- [Activity]:
Reproduce verbatim the lines of the material below, starting at the line with "exact .inr rfl" and ending at the line with "exact extract_form h", both inclusive; skip the rest.
%%
-- ==== Sys2Proof/WellFormed.lean ====
section
/-! DEFINITION. When a command fits its encoding (30_encoding.md R60, R62) and when parameters meet the constraints of
00_scope.md R5. A value that a command rejects when it runs (GETCHUNK with len > 8, a bad selector or register
number) is well formed: it can be encoded, and its command answers the failure (R64). -/

namespace Sys2Proof

/-- The number fits the 8-bit `MSG` field (R60). -/
def fitsHandle (m : Nat) : Bool := m < 256

/-- The number fits the 16-bit `POS` field (R60). -/
def fitsPos (n : Nat) : Bool := n < 65536

/-- The number fits an 8-bit part of `POS` or `DATA` (R62: `sel`, `i`, `len`). -/
def fitsSmall (n : Nat) : Bool := n < 256

/-- The number fits `DATA[15:0]` (R62: `payloadLen`, `length_bits`). -/
def fitsHalf (n : Nat) : Bool := n < 65536

/-- Every operand of the command fits the bits that R62 gives it. -/
def Instr.wf : Instr → Bool
  | .addbit m _ => fitsHandle m
  | .add8 m _ => fitsHandle m
  | .add16 m _ => fitsHandle m
  | .add32 m _ => fitsHandle m
  | .getbit m pos => fitsHandle m && fitsPos pos
  | .getchunk m pos len => fitsHandle m && fitsPos pos && fitsSmall len
  | .get8 m pos => fitsHandle m && fitsPos pos
  | .get16 m pos => fitsHandle m && fitsPos pos
  | .get32 m pos => fitsHandle m && fitsPos pos
  | .preptx m => fitsHandle m
  | .preprx m => fitsHandle m
  | .minsize payloadLen => fitsHalf payloadLen
  | .rxpre m => fitsHandle m
  | .rxseal m => fitsHandle m
  | .appwr idx _ => fitsPos idx
  | .apphdr _ lengthBits => fitsHalf lengthBits
  | .rdctx m sel => fitsHandle m && fitsSmall sel
  | .addcorr m => fitsHandle m
  | .chkcorr m => fitsHandle m
  | .chklen => true
  | .pktreg => true
  | .eccreg => true
  | .setcfg i _ => fitsSmall i
  | .getcfg i => fitsSmall i

/-- The number is a power of two. -/
def isPowerOfTwo (n : Nat) : Bool := 2 ^ Nat.log2 n = n

/-- The constraints of 00_scope.md R5. That `MIN_SIZE_BYTES` is at most 65536 is DEDUCED from 42_frame_ops.md R102,
whose result is "at most 65536" (log entry 10). The limits of the kinds and of the flags hold by their types. -/
def Params.wf (p : Params) : Bool :=
  decide (1 ≤ p.capBytes) && decide (p.capBytes ≤ 8191)
    && decide (p.preamble.length ≤ p.capBits)
    && isPowerOfTwo p.minSizeBytes && decide (p.minSizeBytes ≤ 65536)
    && decide (p.modemIdMin ≤ p.modemIdReset) && decide (p.modemIdReset ≤ p.modemIdMax)

end Sys2Proof
end

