theorem extract_form {pos n next : Nat} (h : extract c s pos n (fun data => extracted next data) = .next t)
    (hi : extractSpan i ≠ none := by nofun)
    (hcauses : possibleCauses i = [.capacity, .bounds, .illegal] := by rfl) : RespondsInForm i s t := by
  obtain ⟨-, -, rfl⟩ | ⟨-, -, rfl⟩ | ⟨-, -, rfl⟩ := extract_next h
  · exact .of_answer rfl (.of_success rfl rfl nofun fun hnone => absurd hnone hi)
  · exact .of_answer rfl (.extractFailed hi (by simp [hcauses]))
  · exact .of_answer rfl (.extractFailed hi (by simp [hcauses]))

/-- The causes with which the frame of a PREPTX can fail (42_frame_ops.md R108). -/
theorem buildFrame_failed (h : buildFrame s = .failed cause) : cause = .capacity ∨ cause = .registration := by
  rcases buildFrame_cases s with
    ⟨-, hb⟩ | ⟨d, -, ⟨-, hb⟩ | ⟨-, -, hb⟩ | ⟨-, -, -, hb⟩ | ⟨k, -, -, -, ⟨-, hb⟩ | ⟨e, -, hb⟩⟩⟩
  all_goals rw [hb] at h; cases h
  · exact .inl rfl
  · exact .inr rfl
  · exact .inl rfl

/-! ## Each command -/

theorem execGetchunk_form {pos len : Nat} (h : execGetchunk m pos len s = .next t) :
    RespondsInForm (.getchunk m pos len) s t :=
  withCtx_form h fun c h => by
    split at h
    · exact .of_answer h (.extractFailed nofun (by simp [possibleCauses]))
    · exact extract_form h

theorem execPreptx_form (h : execPreptx m s = .next t) : RespondsInForm (.preptx m) s t :=
  withCtx_form h fun c h => by
    split at h
    · split at h
      · exact .of_done h
      · next cause hb =>
        refine .of_failWith h ?_
        obtain rfl | rfl := buildFrame_failed hb <;> simp [possibleCauses]
      · cases h
    · exact .of_failWith h

theorem execRdctx_form {sel : Nat} (h : execRdctx m sel s = .next t) : RespondsInForm (.rdctx m sel) s t :=
  withCtx_form h fun c h => by
    split at h
    · exact .of_failWith h
    · exact .of_answer h (.withData _)

theorem execAddcorr_form (h : execAddcorr m s = .next t) : RespondsInForm (.addcorr m) s t :=
  withCtx_form h fun c h => withKind_form h fun kind h => by
    split at h
    · exact .of_failWith h
    · exact .of_done h

/-- CHKCORR is the one command that may set the flag. -/
theorem execChkcorr_form (h : execChkcorr m s = .next t) : RespondsInForm (.chkcorr m) s t :=
  withCtx_form h fun c h => withKind_form h fun kind h => by
    split at h
    · exact .of_failWith h
    · split at h
      · cases h
      · exact .of_answer h (.of_success rfl rfl (fun _ => ⟨m, rfl⟩) fun _ => rfl)

theorem execSetcfg_form {j : Nat} {v : BitVec 32} (h : execSetcfg j v s = .next t) :
    RespondsInForm (.setcfg j v) s t := by
  unfold execSetcfg at h
  split at h
  · exact .of_failWith h
  · split at h
    · exact .of_failWith h
    · split at h <;> exact .of_done h

/-- A command that answers a next state has produced one response, of its form. -/
theorem exec_form (h : exec i s = .next t) : RespondsInForm i s t := by
  cases i with
  | addbit | add8 | add16 | add32 => exact appendCommand_form h
  | getbit | get8 | get16 | get32 => exact withCtx_form h fun _ h => extract_form h
  | getchunk => exact execGetchunk_form h
  | preptx => exact execPreptx_form h
  | preprx | rxpre | rxseal => exact withCtx_form h fun _ h => .of_done h
  | minsize => exact .of_answer h (.withData _)
  | rdctx => exact execRdctx_form h
  | addcorr => exact execAddcorr_form h
  | chkcorr => exact execChkcorr_form h
  | chklen => exact withKind_form h fun _ h => .of_answer h (.withData _)
  | setcfg => exact execSetcfg_form h
  | appwr | apphdr | pktreg | eccreg =>
    simp only [exec, execAppwr, execApphdr, execPktreg, execEccreg] at h
    split at h
    · exact .of_failWith h
    · exact .of_done h
  | getcfg =>
    simp only [exec, execGetcfg] at h
    split at h
    · exact .of_failWith h
    · exact .of_answer h (.withData _)

/-- Settles O10. -/
theorem responsesHaveTheFormOfTheirCommand : Obligations.ResponsesHaveTheFormOfTheirCommand := by
  intro i s t h
  obtain ⟨r, hr, hok, hcause, hflag, hfailed, hpos⟩ := exec_form h
  exact ⟨r, hr, hok, hcause, hflag, hfailed, hpos⟩

end Sys2Proof.Machine
end

section
/-! The appends (40_append_ops.md): one rule for a run of bits that fits and one for a run that does not serve ADDBIT and
the three wide commands alike, since every one of them is `appendCommand` of its bits. -/

namespace Sys2Proof.Machine

variable {i : Instr} {s : State} {m n : Nat} {c d : Ctx} {bs : List Bool}

/-! ## What the shared append answers -/

/-- A run that the context takes is written there, with a plain success. -/
theorem appendCommand_of_append (hc : s.ctxs[m]? = some c) (ha : c.append s.params.capBits bs = some d) :
    appendCommand m bs s = .next ((s.setCtx m d).respond .done) := by
  simp only [appendCommand, withCtx_of_some hc, ha, answer_eq_next]

/-- A run that does not fit is a CAPACITY failure before any bit is written. -/
theorem appendCommand_of_full (hc : s.ctxs[m]? = some c) (hfull : s.params.capBits < c.bitCount + bs.length) :
    appendCommand m bs s = .next (s.respond (.failed .capacity)) := by
  simp only [appendCommand, withCtx_of_some hc, Ctx.append_eq_none.2 hfull, failWith_eq_next]

/-- ADDBIT is the append of its one bit (R80). -/
theorem exec_addbit (m : Nat) (b : Bool) (s : State) : exec (.addbit m b) s = appendCommand m [b] s := rfl

/-! ## Each command appends its bits -/

/-- A command that is the append of a run appends the run's bits, in a buffer that is as before outside them. -/
theorem appendsBits_of_run {bit : Nat → Bool} (hexec : ∀ s, exec i s = appendCommand m bs s) (hlen : bs.length = n)
    (hbit : ∀ k, k < n → bs.getD k false = bit k) : appendsBits i m n bit := by
  intro s c hs hc
  obtain ⟨-, -, hmem, -⟩ := ctx_wf_of_inv hs hc
  subst hlen
  refine ⟨fun hroom => ⟨putBits c.buf c.bitCount bs, ?stored, fun k hk => ?inside, fun q hq => ?outside⟩,
    fun hfull => ?full⟩
  case stored => exact (hexec s).trans (appendCommand_of_append hc (Ctx.append_eq_some.2 ⟨hroom, rfl⟩))
  case inside => rw [bitRead_putBits bs hmem, if_pos (by omega), Nat.add_sub_cancel_left, hbit k hk]
  case outside => exact bitRead_putBits_outside hmem hq
  case full => exact (hexec s).trans (appendCommand_of_full hc hfull)

/-- A command that is the append of an `n`-bit value appends it most significant bit first (00_scope.md R7). -/
theorem appendsBits_of_value (v : BitVec n) (hexec : ∀ s, exec i s = appendCommand m (bitsOf n v.toNat) s) :
    appendsBits i m n fun k => v.getLsbD (n - 1 - k) :=
  appendsBits_of_run hexec (bitsOf_length n _) fun k hk => bitsOf_getD n _ k hk

/-- Settles O20: a run of one bit. -/
theorem addbitAppendsItsBit : Obligations.AddbitAppendsItsBit := by
  intro m b
  refine appendsBits_of_run (exec_addbit m b) rfl fun k hk => ?_
  rw [Nat.lt_one_iff.1 hk, List.getD_cons_zero]

/-- Settles O21. -/
theorem addsAppendTheirValueMsbFirst : Obligations.AddsAppendTheirValueMsbFirst :=
  ⟨fun _ v => appendsBits_of_value v fun _ => rfl, fun _ v => appendsBits_of_value v fun _ => rfl,
    fun _ v => appendsBits_of_value v fun _ => rfl⟩

/-! ## A wide append as repeated ADDBITs -/

/-- One ADDBIT for each bit of a run that the context takes leaves it as the one append of the run does: an append of the
first bit and then of the rest is the append of the whole (`Ctx.append_append`). -/
theorem execAll_addbits_of_append (hc : s.ctxs[m]? = some c) (ha : c.append s.params.capBits bs = some d) :
    ∃ u, execAll (bs.map (.addbit m)) s = .next u ∧ u.ctxs = s.ctxs.set m d := by
  induction bs generalizing s c with
  | nil =>
    obtain ⟨-, rfl⟩ := Ctx.append_eq_some.1 ha
    obtain ⟨hm, rfl⟩ := List.getElem?_eq_some_iff.1 hc
    exact ⟨s, rfl, (List.set_getElem_self hm).symm⟩
  | cons b bs ih =>
    rw [← List.singleton_append, Ctx.append_append] at ha
    obtain ⟨c', hfirst, hrest⟩ := Option.bind_eq_some_iff.1 ha
    have hstep := (exec_addbit m b s).trans (appendCommand_of_append hc hfirst)
    obtain ⟨u, hrun, hu⟩ := ih (s := (s.setCtx m c').respond .done) (getElem?_setCtx_same hc c') hrest
    refine ⟨u, ?_, by rw [hu, State.respond_ctxs, State.setCtx_ctxs, List.set_set]⟩
    simp only [List.map_cons, execAll, hstep, hrun]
%%
- [Output of the task]:
  · exact .inr rfl
  · exact .inl rfl

/-! ## Each command -/

theorem execGetchunk_form {pos len : Nat} (h : execGetchunk m pos len s = .next t) :
    RespondsInForm (.getchunk m pos len) s t :=
  withCtx_form h fun c h => by
    split at h
    · exact .of_answer h (.extractFailed nofun (by simp [possibleCauses]))
    · exact extract_form h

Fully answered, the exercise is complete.